• _WHAT IS NEEDED_: Search the records below for the line containing "d]) :: wordsBe r". Output that line and all later lines exactly; output nothing else.

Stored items
┄┄┄┄┄┄

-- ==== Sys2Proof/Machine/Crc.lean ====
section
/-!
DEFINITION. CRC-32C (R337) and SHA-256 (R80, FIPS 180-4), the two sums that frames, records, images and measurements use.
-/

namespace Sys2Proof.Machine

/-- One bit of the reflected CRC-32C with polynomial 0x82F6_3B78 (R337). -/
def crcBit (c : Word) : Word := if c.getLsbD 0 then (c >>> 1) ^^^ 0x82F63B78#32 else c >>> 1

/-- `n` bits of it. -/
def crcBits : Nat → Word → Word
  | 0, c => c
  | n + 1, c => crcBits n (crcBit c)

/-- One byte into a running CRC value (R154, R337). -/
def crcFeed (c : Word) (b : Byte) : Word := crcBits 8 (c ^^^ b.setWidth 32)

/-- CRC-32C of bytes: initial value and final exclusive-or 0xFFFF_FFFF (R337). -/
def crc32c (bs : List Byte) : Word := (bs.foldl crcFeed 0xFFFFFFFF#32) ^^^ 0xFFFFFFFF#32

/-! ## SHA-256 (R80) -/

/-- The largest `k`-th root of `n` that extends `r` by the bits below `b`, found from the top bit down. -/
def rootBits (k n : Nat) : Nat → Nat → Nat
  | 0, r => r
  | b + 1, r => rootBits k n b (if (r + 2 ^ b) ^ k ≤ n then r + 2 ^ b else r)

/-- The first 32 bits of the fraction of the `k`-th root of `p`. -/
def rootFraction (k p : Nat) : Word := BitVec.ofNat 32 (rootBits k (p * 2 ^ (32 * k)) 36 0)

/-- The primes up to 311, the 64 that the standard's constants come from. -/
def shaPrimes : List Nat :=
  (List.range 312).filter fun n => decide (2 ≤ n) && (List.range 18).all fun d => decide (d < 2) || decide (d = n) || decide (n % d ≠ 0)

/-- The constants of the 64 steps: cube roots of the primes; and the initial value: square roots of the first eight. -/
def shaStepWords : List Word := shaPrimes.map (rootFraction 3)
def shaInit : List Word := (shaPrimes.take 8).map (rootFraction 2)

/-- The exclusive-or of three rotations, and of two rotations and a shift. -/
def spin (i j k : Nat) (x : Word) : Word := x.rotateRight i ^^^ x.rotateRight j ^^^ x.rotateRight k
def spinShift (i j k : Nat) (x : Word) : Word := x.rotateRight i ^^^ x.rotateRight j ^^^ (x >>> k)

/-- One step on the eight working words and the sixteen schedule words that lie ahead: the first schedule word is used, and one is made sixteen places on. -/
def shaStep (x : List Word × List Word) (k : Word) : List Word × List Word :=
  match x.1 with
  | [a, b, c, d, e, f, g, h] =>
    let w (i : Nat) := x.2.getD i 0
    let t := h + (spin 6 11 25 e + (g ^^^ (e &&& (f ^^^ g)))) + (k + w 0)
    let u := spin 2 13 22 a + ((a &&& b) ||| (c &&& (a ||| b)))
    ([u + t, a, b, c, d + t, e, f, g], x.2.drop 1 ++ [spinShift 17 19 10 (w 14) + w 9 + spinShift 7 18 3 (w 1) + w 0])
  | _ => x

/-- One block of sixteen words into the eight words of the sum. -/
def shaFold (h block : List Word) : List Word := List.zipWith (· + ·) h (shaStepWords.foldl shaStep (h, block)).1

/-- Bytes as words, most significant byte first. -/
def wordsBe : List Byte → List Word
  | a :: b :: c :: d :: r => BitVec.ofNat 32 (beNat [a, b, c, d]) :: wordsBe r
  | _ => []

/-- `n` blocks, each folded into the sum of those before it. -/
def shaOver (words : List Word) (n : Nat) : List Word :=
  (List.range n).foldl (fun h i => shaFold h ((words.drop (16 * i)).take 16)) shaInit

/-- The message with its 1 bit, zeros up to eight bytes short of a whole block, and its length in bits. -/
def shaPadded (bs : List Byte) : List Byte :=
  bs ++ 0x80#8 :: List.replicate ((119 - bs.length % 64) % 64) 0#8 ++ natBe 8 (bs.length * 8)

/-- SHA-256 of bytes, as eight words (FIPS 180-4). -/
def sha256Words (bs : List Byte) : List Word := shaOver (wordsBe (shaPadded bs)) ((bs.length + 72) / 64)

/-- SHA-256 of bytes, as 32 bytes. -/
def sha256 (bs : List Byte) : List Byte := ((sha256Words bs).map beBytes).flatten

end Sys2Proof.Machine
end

┄┄┄┄┄┄

• _COMPLETED EXERCISE_:
  | a :: b :: c :: d :: r => BitVec.ofNat 32 (beNat [a, b, c, d]) :: wordsBe r
  | _ => []

/-- `n` blocks, each folded into the sum of those before it. -/
def shaOver (words : List Word) (n : Nat) : List Word :=
  (List.range n).foldl (fun h i => shaFold h ((words.drop (16 * i)).take 16)) shaInit

/-- The message with its 1 bit, zeros up to eight bytes short of a whole block, and its length in bits. -/
def shaPadded (bs : List Byte) : List Byte :=
  bs ++ 0x80#8 :: List.replicate ((119 - bs.length % 64) % 64) 0#8 ++ natBe 8 (bs.length * 8)

/-- SHA-256 of bytes, as eight words (FIPS 180-4). -/
def sha256Words (bs : List Byte) : List Word := shaOver (wordsBe (shaPadded bs)) ((bs.length + 72) / 64)

/-- SHA-256 of bytes, as 32 bytes. -/
def sha256 (bs : List Byte) : List Byte := ((sha256Words bs).map beBytes).flatten

end Sys2Proof.Machine
end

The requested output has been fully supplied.